Francisco Garcia, a gunrunner for the Aztecas, says the violence isn't going to stop. "There's a war going on. Nobody could go in and say, 'Hey, that's it.' We can't do that. Because they already killed so many people with us and them," he says.
Garcia is a U.S. citizen. He was born in El Paso, but he says the Aztecas in Juarez are his people. His hair is shaved close to his scalp. A green tattooed tear drips from the corner of his left eye.
"I came over here and I got caught on the bridge with two guns," Garcia says.
The 24-year-old says that was his job on the outside -- shuttling weapons from Texas into Mexico. "Any kind of guns, any kind of weapons that we could use. I was bringing them from over there," he says.
Garcia says the Aztecas had a well-organized system in the U.S. Other people obtained the guns and brought them to him in El Paso. His task was to move them across the border and deliver them to a contact in Juarez.
The Aztecas have a well-organized system inside the prison, too. In their portion of the compound, they have vegetable gardens, an automotive workshop and art studios. There's even an ice cream shop and their own pizza place, which they call "Domino's."
Ranks Of Poor Serve As Recruiting Ground
While the Juarez prison feels calm during a recent visit, prison riots in Mexico between rival gangs have killed scores of inmates over the past two years.
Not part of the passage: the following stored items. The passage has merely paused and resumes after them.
-- ==== Sys2Proof/Machine/Start.lean ====
section
/-! DEFINITION. Starts and the block reset edge, with the hang dump (R67, R296, R297, R303, R327, R357, R408, R439, R471). Choices
marked in the log: DEDUCED 89, 108, 112, 113; DESIGN CHOICE 2, 55, 56. -/

namespace Sys2Proof.Machine

/-! ### The life-cycle log (R354, R355, R357) -/

/-- A word of the log is empty at both margins. -/
def lcEmpty (i : Nat) (b : Block) : Bool := otpWord i b == 0 && otpWeak i b == 0
/-- A word is valid: it reads identically at both margins and its halves are complements. -/
def lcValid (i : Nat) (b : Block) : Bool :=
  otpWeak i b == 0 && bitField (otpWord i b) 63 32 + bitField (otpWord i b) 31 0 == 2 ^ 32 - 1

/-- What one slot of the log says after the slots before it. -/
inductive LcSlot where
  | empty
  /-- The slot is abandoned: its intent is invalid and no state was burnt. -/
  | abandoned
  /-- The transition to this state is complete. -/
  | done (target : Nat)
  /-- A valid intent to a target from a state, with no state word. -/
  | pending (target src : Nat)
  | bad

def lcSlot (k : Nat) (b : Block) : LcSlot :=
  let i := lcSlotWord k
  let intent := otpWord i b
  let st := otpWord (i + 1) b
  let target := bitField intent 3 0
  if lcEmpty i b then (if lcEmpty (i + 1) b then .empty else .bad)
  else if lcValid i b then
    if lcEmpty (i + 1) b then .pending target (bitField intent 7 4)
    else if lcValid (i + 1) b && st == lcWord (target + 256 * k) then .done target else .bad
  else if lcEmpty (i + 1) b then .abandoned else .bad

/-- What the log decides: state, next free slot (16: none), and the pending transition's target and slot. -/
structure LcPos where
  st : Nat := 0
  next : Nat := 0
  pend : Option (Nat × Nat) := none

/-- Read the log from slot 0 upward (R357). -/
def lcRead : Nat → Nat → LcPos → Block → LcPos
  | 0, _, p, _ => p
  | n + 1, k, p, b =>
    let lost : LcPos := { st := 15, next := 16 }
    match lcSlot k b with
    | .empty => lcRead n (k + 1) p b
    | .bad => lost
    | s =>
      if p.next != k then lost
      else match s with
        | .done t => lcRead n (k + 1) { st := t, next := k + 1 } b
        | .pending t f => lcRead n (k + 1) { st := f, next := k + 1, pend := some (t, k) } b
        | _ => lcRead n (k + 1) { p with next := k + 1, pend := none } b

def lcPosition (b : Block) : LcPos := lcRead 16 0 {} b

/-- LOCK_STATE (R327, R349). -/
def lockWord (st : Nat) (b : Block) : BitVec 32 :=
  let wide := st = 0 || st = 1 || st = 4
  BitVec.ofNat 32 (st + b2n wide * 16 + b2n (st = 0 || st = 1) * 32 + b2n wide * 64 + b2n wide * 128 +
    b2n (opCurrent b).isSome * 256 + (opCurrent b).getD 0 * 512)

/-- LCS_STATE (R515). -/
def lcsWord (p : LcPos) (b : Block) : BitVec 64 :=
  BitVec.ofNat 64 (p.st + b2n p.pend.isSome * 16 + p.next * 256 + b2n (opCurrent b).isSome * 8192 + (opCurrent b).getD 0 * 16384 +
    arbCounter b * 65536 + bankSvn (running b) * 2 ^ 32)

/-! ### The root (R296) -/

/-- One attempt: the root, where every block decodes and CHECK agrees. -/
def rootOnce (race : Bytes) (b : Block) : Option Key := match Config.pufDecode race (otpBytes 0 256 b) with
  | none => none
  | some info =>
    let r := (sha384Bytes (ascii "frexis root" ++ sliceBytes info 0 56)).take 32
    if (sha384Bytes (ascii "frexis check" ++ r)).take 16 = otpBytes 240 16 b then some (ofBytes 256 r) else none

/-- At most 8 attempts: how many were made, and the root. -/
def regenerate : Nat → List Bytes → Block → Nat × Option Key
  | 0, _, _ => (0, none)
  | k + 1, rs, b => match rs.head?.bind fun r => rootOnce r b with
    | some x => (1, some x)
    | none => let (n, x) := regenerate k rs.tail b; (n + 1, x)

/-! ### Firmware banks at a start (R339, R340, R346) -/

/-- A TRIAL bank becomes STAGED and PREVIOUS runs; a bank that fails the ROM's check becomes EMPTY, and PREVIOUS takes its place. -/
def banksAtStart (b : Block) : Block :=
  let ok (k : Bank) : Bool := imageReason k.img b == 0
  let run (k : Bank) : Bank := if k.st = 5 then (if ok k then { k with st := 4 } else {}) else k
  let trial (k : Bank) : Bool := k.st == 3
  let step (k o : Bank) : Bank × Bank :=
    if trial k then ({ k with st := 2 }, run o)
    else if k.st = 4 && !ok k then ({}, run o)
    else (k, o)
  let (x, y) := step b.dst.bankA b.dst.bankB
  let (y, x) := step y x
  setDistaff (fun d => { d with bankA := x, bankB := y }) b

/-! ### START -/

/-- OTP as the start reads it. -/
def readOtp (a : StartIn) (b : Block) : Block :=
  let b := a.otp.foldl (fun b e => if e.1 < 256 then otpBurn e.1 e.2 b else b) b
  setDistaff (fun d => { d with weak := a.weak }) b

/-- Straps, supplies and the registers loaded from the row (R15, R139, R492, R508, R509, R522). -/
def loadFields (a : StartIn) (b : Block) : Block :=
  let dies := if 1 ≤ a.pkgDies.toNat && a.pkgDies.toNat ≤ 4 then a.pkgDies.toNat else 1
  let mask := 2 ^ b.row.stackCount - 1
  let zone0 : BitVec 64 := BitVec.ofNat 64 (mask + 0xFFFF * 2 ^ 16 + 128 * 2 ^ 32 + 2 ^ 41)
  let (s0, s1, s2, s3) := cfgSizes b.row
  let b := setRegs (fun r => { r with
    sizes0 := s0, sizes1 := s1, sizes2 := s2, sizes3 := s3, dieIndex := a.dieIndex.toNat, pkgDies := dies,
    leader := a.dieIndex == 0, i3cSa := a.i3cSa.toNat, twsZone := [(0, zone0)], reelRotRate := BitVec.ofNat 32 b.row.reelCeiling }) b
  let ids : List (BitVec 128) := ((List.range 3).map fun i => ofBytes 128 (otpBytes (0x300 + 16 * i) 16 b)).filter (· != 0)
  setFab (fun f => { f with binding := ids }) b

/-- The supplies and the cause of the start (R427, R439). -/
def loadPower (a : StartIn) (b : Block) : Block :=
  let cause := b.pwr.nextStart.getD (if b.pwr.st = .off then 2 else 0)
  setPwr (fun p => { p with
    st := .active, entry := none, mainGood := a.mainGood, backupGood := a.backupGood, onBackup := !a.mainGood, lastStart := cause,
    offReady := false, wakeReq := false, coreOn := true, nextStart := none, loaded := true }) { b with awake := true }

/-- The values drawn at a start: N_start, the keys of memory and of placement, and the seed of the re-spin DRBG (R40, R59, R82, R122, R147,
R299). -/
def drawKeys (b : Block) : Block :=
  let (n, b) := draw 256 b
  let (kt, b) := draw 256 b
  let (kc, b) := draw 256 b
  let (kb, b) := draw 64 b
  let (hk, b) := draw 64 b
  let b := (List.range 16).foldl (fun b z =>
    let (t, b) := draw 64 b
    let (m, b) := draw 64 b
    setMem (fun x => { x with tk := amSet z t x.tk, mkKeys := amSet z m x.mkKeys }) b) b
  let (seed, b) := draw 256 b
  let b := setWh (fun w => { w with hashKey := hk, drbg := seed, drbgNext := 0 }) b
  setMem (fun x => { x with ktree := kt, kbKey := kc, kb := kb }) { b with nStart := n }

/-- Root, identity and firmware of a start that serves or waits for firmware (R296 to R300, R340, R359). -/
def startKeys (root : Key) (b : Block) : Block :=
  let c0 := kdf (keyBytes root) "frexis cdi0" (toBytes 48 Config.romDigest)
  let b := setDistaff (fun d => { d with cdi0 := some c0 }) b
  let b := setRegs (fun r => { r with deviceId := deviceIdOf b, serial := serialOf b }) b
  if lcDead b then raiseViews { cls := 5 } (setDistaff (fun d => { d with cdi0 := none }) b)
  else
    let b := drawKeys (banksAtStart { b with root := some root })
    if b.dst.bankA.st = 4 || b.dst.bankB.st = 4 then deriveCdi1 b else raiseViews { cls := 5 } (setDst 8 true b)

/-- A start takes place: the block is not in scan, does not serve, and has a supply. -/
def startsNow (a : StartIn) (b : Block) : Bool :=
  !b.dst.scan && !(b.dst.started && b.pwr.st != .off) && (a.mainGood || a.backupGood)

/-- The start up to the root: OTP, straps, supplies, the life-cycle state and the attempts that regeneration took. -/
def startLoads (a : StartIn) (attempts : Nat) (b : Block) : Block :=
  let b := loadPower a (loadFields a (readOtp a b))
  let p := lcPosition b
  setRegs (fun r => { r with
    lockState := lockWord p.st b, lcsState := lcsWord p b, dstStatus := setBits r.dstStatus 5 2 attempts }) b

/-- TRNG health, the root, identity and firmware, as DST_STATUS then says (R297, R300, R303). -/
def startSecrets (a : StartIn) (root : Option Key) (b : Block) : Block :=
  if 3 ≤ a.trngFails then raiseViews { cls := 5 } (setDst 6 true b)
  else match root with
    | none => raiseViews { cls := 5 } (setDst 0 true (setDst 1 true b))
    | some k => setDst 0 true (startKeys k b)

/-- The rest of the start: failed whorls, a transition that the log shows pending, the counters of time, and its records. -/
def startEnds (a : StartIn) (b : Block) : Block :=
  let p := lcPosition b
  let b := setRegs (fun r => { r with lcsState := lcsWord p b }) b
  let b := retireWhorls ((a.badWhorls.map (·.toNat)).filter fun w => decide (w < b.row.whorls)) b
  let b := setDistaff (fun d => { d with
    started := true, carderAt := some b.tick, lc := p.pend.map fun x => { target := x.1, slot := x.2, reply := none } }) b
  let b := setTim (fun t => { t with strobeFrom := b.tick }) { b with fwKick := b.tick }
  let b := setTel (fun t => { t with lastSnap := b.tick, dumpErase := if t.dumpSlots = [] then none else some (b.tick + 1000000) }) b
  let b := setSrv (fun v => { v with trng := { reseedDraws := b.draws, reseedTick := b.tick } }) b
  let b := fedStatusSync (setRegs (fun r => { r with fedStatus := setBits r.fedStatus 0 0 (b2n (r.pkgDies = 1)) }) b)
  raiseHeld (spoolFree 1 4 ownBlock p.st b.pwr.lastStart (spoolFree 1 2 ownBlock 64 b.pwr.lastStart b))

/-- START: untriggered while the block serves, in scan, or with no supply. T counts from 0 (R442). -/
def doStart (a : StartIn) (b : Block) : Block :=
  if !startsNow a b then b
  else
    let b := setTim (fun t => { t with t := 0 }) (if b.pwr.st = .off then clearVolatile b else b)
    let tries := regenerate 8 a.races (readOtp a b)
    startEnds a (startSecrets a tries.2 (startLoads a tries.1 b))

/-! ### The block reset edge (R408, R471) -/

/-- Unit instances that hold work, as UNIT of R456 and the entries each holds. -/
def stalls (b : Block) : List (Nat × Nat) :=
  let count (code : Nat) (is : List Nat) : List (Nat × Nat) := (is.eraseDups.mergeSort (fun x y => decide (x ≤ y))).map fun i =>
    (unitCode code i, (is.filter (· == i)).length)
  let one (code n : Nat) : List (Nat × Nat) := if n = 0 then [] else [(unitCode code 0, n)]
  let ports := b.mem.txns.filterMap fun t => match t.src with | .warp p _ => some p | .peer _ _ => none
  count 1 ports ++ count 2 (b.mem.reads.map (fun r => physLane r.key / 16) ++ b.mem.writes.map fun w => physLane w.key / 16) ++
    count 3 (b.wh.running.map (·.whorl)) ++ b.wh.queues.map (fun q => (unitCode 4 q.1, q.2.length)) ++
    one 8 (b.mem.reel.pass.length + b.mem.reel.queue.length) ++
    count 9 ((b.mem.txns.filter fun t => t.kind == .ply).map fun t => stackOf t.line b) ++
    count 0x0A ((b.mem.abs.filter (·.dirty)).map fun e => stackOf e.line b) ++
    one 0x0C (b.fab.out.filter fun r => r.die.isNone).length ++ one 0x0F (b.fab.out.filter fun r => r.die.isSome).length ++
    one 0x10 (b.srv.seals.filter fun s => s.st != .armed).length ++ one 0x11 b.srv.aead.length ++ one 0x12 b.descs.length ++
    one 0x14 (b2n b.dst.carder)

/-- The stall records; their stream, and when a unit last acknowledged, are free values. -/
def stallRecs (b : Block) : List SpoolRec := (stalls b).map fun u =>
  let free := Config.spoolData 15 u.1 b.tick
  mkRec 6 (freeStream 6) ownBlock (putAt 128 0 4 u.1 ||| putAt 128 4 1 (b2n (decide (u.1 / 65536 = b.dst.stalled))) ||| putAt 128 6 2 u.2 |||
    putAt 128 8 8 (fieldAt free 8 8)) b

/-- The descriptor records. -/
def descRecs (b : Block) : List SpoolRec := b.descs.map fun x =>
  let v := if dSig x.raw then (getFence (ringOwner x.ring) (dSigFence x.raw) b).value.toNat else 0
  mkRec 7 (freeStream 7) (ownerOf (ringOwner x.ring)) (putAt 128 0 2 x.index.toNat ||| putAt 128 2 1 (dOpcode x.raw) ||| putAt 128 8 8 v) b

/-- The hang dump: the window closes as a trigger of SOURCE 4, with its records, and the dump slots are filled (R471). The skeins are gone after it, so their records belong to those slots alone. -/
def takeDump (b : Block) : Block :=
  let recs := (stallRecs b ++ descRecs b).reverse
  let b := setWindow (fun w => { w with dump := true, post := recs ++ w.post }) (closeWindowNow (spoolTrigger 4 b))
  let slots : List DumpSlot := b.skeins.filterMap fun e => if e.2.st = .swapped then none else
    (amGet 0 e.2.tkeys).map fun t => { skein := 1024 + e.1, key := t.key, rInst := t.rInst, exportN := t.exportN }
  b.skeins.foldl (fun b e => disown e.1 b) (setTel (fun t => { t with dumpSlots := slots }) b)

/-- Requests outstanding on the warp ports are answered ABORTED (R408). -/
def abortPorts (b : Block) : Block :=
  let local' := b.mem.txns.filterMap fun t => match t.src with | .warp p g => if t.respond then some (p, g) else none | .peer _ _ => none
  let remote := b.fab.out.filterMap fun r => if r.respond then r.src else none
  (local' ++ remote).foldl (fun b e => emit (.rsp e.1 e.2 cAborted true 0) b) b

/-- TDIs that were bound, in ERROR: none of their skeins is defined any more (R249, R408). -/
def failTdis (b : Block) : List (Nat × TdiRec) :=
  let all := (b.skeins.filter fun e => e.2.tdi.st != .unlocked).foldl (fun m e => amSet e.1 e.2.tdi m) b.host.tdis
  all.map fun e => (e.1, { e.2 with st := .error })

/-- The reset: its dump and record are kept, requests outstanding are answered, and the datapath starts again empty (R408, R471). -/
def resetBlock (cause : Nat) (b : Block) : Block :=
  let b := abortPorts (takeDump b)
  let slots := (b.skeins.filterMap fun e => e.2.slot).foldl (fun m s => m ||| 2 ^ s) 0
  let b := (faultRecord { kind := 9, action := 10, unit := cause, slots := slots } b).2
  let tdis := failTdis b
  let spool := b.tel.spool
  let b := setTel (fun t => { t with spool := spool }) (clearVolatile b)
  setPwr (fun p => { p with st := .active, nextStart := some 1 }) (setHost (fun h => { h with tdis := tdis }) b)

/-- BLOCK_RESET_EDGE: a reset that is due. -/
def doResetEdge (b : Block) : Block := match b.dst.resetDue with
  | none => b
  | some (at', cause) =>
    if b.tick < at' || !b.dst.started || b.pwr.st = .off then b else resetBlock cause b

def execStart (a : StartIn) (s : State) : Out := onSettled (doStart a) s
def execBlockResetEdge (s : State) : Out := onBlock doResetEdge s

end Sys2Proof.Machine
end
Garcia says that as soon as he finishes his four-year prison term, he plans to go right back to working for the Aztecas on the outside.
"This is my life. This is what I chose to be. I can't just walk out," he says.
Garcia grew up poor in El Paso. As a kid, he says, his family lacked a lot of things. The Aztecas, on the other hand, offered him "fast money."
He says he expects to either die young with the Aztecas or spend most of his life in prison -- and he says he's OK with that.
In Mexico, more than 4 million people live in what the government terms "extreme poverty." For the cartels, this huge pool of the poor serves as a recruiting ground for foot soldiers in a war that's growing more deadly every month.